= To do =
Print each of the entries exactly, leaving nothing out.
+++ The input +++
-- ==== Sys2Proof/Machine/Dispatch.lean ====
section
/-!
DEFINITION. One arm for each constructor of `Instr`: the meaning of every step.
-/
namespace Sys2Proof.Machine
+++
= Task answer =
-- ==== Sys2Proof/Machine/Dispatch.lean ====
section
/-!
DEFINITION. One arm for each constructor of `Instr`: the meaning of every step.
-/
namespace Sys2Proof.Machine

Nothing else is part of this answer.